Ellison: Alameda took several billions of dollars from FTX customers and used it for investments.
Note that she said “Alameda took several billions of dollars from FTX customers” is what makes her guilty, not “FTX lied to customers about how good their risk engine was.”
As others have commented, this strikes me as a misleading summary.
But this story is not exactly right. There was not money sitting in customer accounts that was then transferred to Alameda accounts and squandered. FTX was a futures exchange; it did not keep money in a box for customers. The money in your FTX account was just money that FTX owed you. Nor did Alameda need to steal the money; FTX was a leveraged futures exchange, and traders like Alameda could, in the ordinary course of business, borrow money from FTX based on their crypto positions. The problem, ultimately, at FTX, was that it owed customers a lot of money, but it couldn’t pay them, because Alameda owed FTX a lot of money, but it couldn’t pay it, because it had squandered the money on dumb crypto trades and endorsement deals.
The passage makes it seem like FTX customers agreed to terms of service (ToS) that their money could be lent out. Most customers, for most of FTX customer money, did not.
So, the only way that Alameda can end up with a massive negative balance that’s larger than FTX’s assets and the pool of money where customers agreed that it could lend out, is through breaking of ToS. [Edit: I agree, after the discussion in the comments below, that this paragraph is false without added context. What I should have added is: “I’m operating on the assumption that FTX is bound to their previous advertizing of their advanced liquidation engine that prevents situations where a liquidation of one big customer can be detrimental to other customers who weren’t engaged in trading.”]

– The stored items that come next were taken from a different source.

theorem State.coldCut_keeps {a0 s : State} (n : Nat) (hk : a0.keeps s) :
    a0.keeps (State.coldCut s n) := by
  unfold State.coldCut
  try dsimp only
  repeat' (first
    | with_reducible assumption
    | with_reducible apply State.drawOpen_keeps
    | with_reducible refine State.drawOpen_keeps_eq ?_ (by assumption)
    | with_reducible apply State.countCold_keeps
    | split
    | with_reducible apply State.keeps_mk
    | (intro _; intros; try dsimp only))

theorem State.contribute_keeps {a0 s : State} (n : Nat) (h : Head) (ok : Bool) (c : Option TailCoef) (hk : a0.keeps s) :
    a0.keeps (State.contribute s n h ok c) := by
  unfold State.contribute
  try dsimp only
  repeat' (first
    | with_reducible assumption
    | with_reducible apply State.window_keeps
    | with_reducible apply State.modPort_keeps
    | split
    | with_reducible apply State.keeps_mk
    | (intro _; intros; try dsimp only))

theorem State.setTrim_keeps {a0 s : State} (n code : Nat) (hk : a0.keeps s) :
    a0.keeps (State.setTrim s n code) := by
  unfold State.setTrim
  try dsimp only
  repeat' (first
    | with_reducible assumption
    | with_reducible apply State.wr_keeps
    | with_reducible apply State.wrB_keeps
    | with_reducible apply State.err_keeps
    | with_reducible apply State.irq_keeps
    | split
    | with_reducible apply State.keeps_mk
    | (intro _; intros; try dsimp only))

theorem State.calStep_keeps {a0 s : State} (n : Nat) (ok : Bool) (hk : a0.keeps s) :
    a0.keeps (State.calStep s n ok) := by
  unfold State.calStep
  try dsimp only
  repeat' (first
    | with_reducible assumption
    | with_reducible apply State.adv_keeps
    | with_reducible apply State.err_keeps
    | split
    | with_reducible apply State.keeps_mk
    | (intro _; intros; try dsimp only))

theorem State.trimStep_keeps {a0 s : State} (n : Nat) (up ok : Bool) (hk : a0.keeps s) :
    a0.keeps (State.trimStep s n up ok) := by
  unfold State.trimStep
  try dsimp only
  repeat' (first
    | with_reducible assumption
    | with_reducible apply State.err_keeps
    | with_reducible apply State.setTrim_keeps
    | with_reducible apply State.adv_keeps
    | split
    | with_reducible apply State.keeps_mk
    | (intro _; intros; try dsimp only))

theorem State.setRung_keeps {a0 s : State} (n ceil rx : Nat) (hk : a0.keeps s) :
    a0.keeps (State.setRung s n ceil rx) := by
  unfold State.setRung
  try dsimp only
  repeat' (first
    | with_reducible assumption
    | with_reducible apply State.modPort_keeps
    | with_reducible apply State.wr_keeps
    | with_reducible apply State.applyRung_keeps
    | with_reducible apply State.cmdEnd_keeps
    | split
    | with_reducible apply State.keeps_mk
    | (intro _; intros; try dsimp only))

theorem State.windowTimeout_keeps {a0 s : State} (n : Nat) (hk : a0.keeps s) :
    a0.keeps (State.windowTimeout s n) := by
  unfold State.windowTimeout
  try dsimp only
  repeat' (first
    | with_reducible assumption
    | with_reducible apply State.windowEnd_keeps
    | split
    | with_reducible apply State.keeps_mk
    | (intro _; intros; try dsimp only))

theorem State.ltClear_keeps {a0 s : State} (n : Nat) (hk : a0.keeps s) :
    a0.keeps (State.ltClear s n) := by
  unfold State.ltClear
  try dsimp only
  repeat' (first
    | with_reducible assumption
    | with_reducible apply State.each_keeps
    | with_reducible apply State.mputw_keeps
    | with_reducible apply State.modPort_keeps
    | with_reducible apply State.cmdEnd_keeps
    | split
    | with_reducible apply State.keeps_mk
    | (intro _; intros; try dsimp only))

theorem State.eyeStart_keeps {a0 s : State} (n : Nat) (hk : a0.keeps s) :
    a0.keeps (State.eyeStart s n) := by
  unfold State.eyeStart
  try dsimp only
  repeat' (first
    | with_reducible assumption
    | with_reducible apply State.cmdEnd_keeps
    | with_reducible apply State.wr_keeps
    | with_reducible apply State.modPort_keeps
    | split
    | with_reducible apply State.keeps_mk
    | (intro _; intros; try dsimp only))

theorem State.eyeEnd_keeps {a0 s : State} (n : Nat) (counts : List Byte) (status : Nat) (hk : a0.keeps s) :
    a0.keeps (State.eyeEnd s n counts status) := by
  unfold State.eyeEnd
  try dsimp only
  repeat' (first
    | with_reducible assumption
    | with_reducible apply State.modPort_keeps
    | with_reducible apply State.mputs_keeps
    | with_reducible apply State.wr_keeps
    | with_reducible apply State.cmdEnd_keeps
    | split
    | with_reducible apply State.keeps_mk
    | (intro _; intros; try dsimp only))

theorem State.eyeDone_keeps {a0 s : State} (n : Nat) (counts : List Byte) (hk : a0.keeps s) :
    a0.keeps (State.eyeDone s n counts) := by
  unfold State.eyeDone
  try dsimp only
  repeat' (first
    | with_reducible assumption
    | with_reducible apply State.eyeEnd_keeps
    | split
    | with_reducible apply State.keeps_mk
    | (intro _; intros; try dsimp only))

In theory, SBF’s defense could argue that they had poor accounting and the position ended up getting slowly bigger and bigger until at some point they overstepped the threshold where they are now clearly breaking ToS. That would still be poor management, but maybe not intentional fraud? However, the prosecution already brought up a bunch of convincing evidence that SBF authorized/decided to increase Alameda’s lending position even at a point where they were already breaking ToS, so unless all that evidence somehow turns out to be based on misrepresentations, that narrative is no longer plausible.
[...] squandered the money on dumb crypto trades and endorsement deals.
And illiquid venture investments. It’s not even clear to me that the crypto trades were a huge problem by themselves. From following the trial, I’m getting the impression that SBF had fear of missing out about investment opportunities (or endorsement deals/advertizing, which is similarly “investing into growth of his empire”) and seemed okay taking big risks and doing dodgy stuff to grow his portfolio faster.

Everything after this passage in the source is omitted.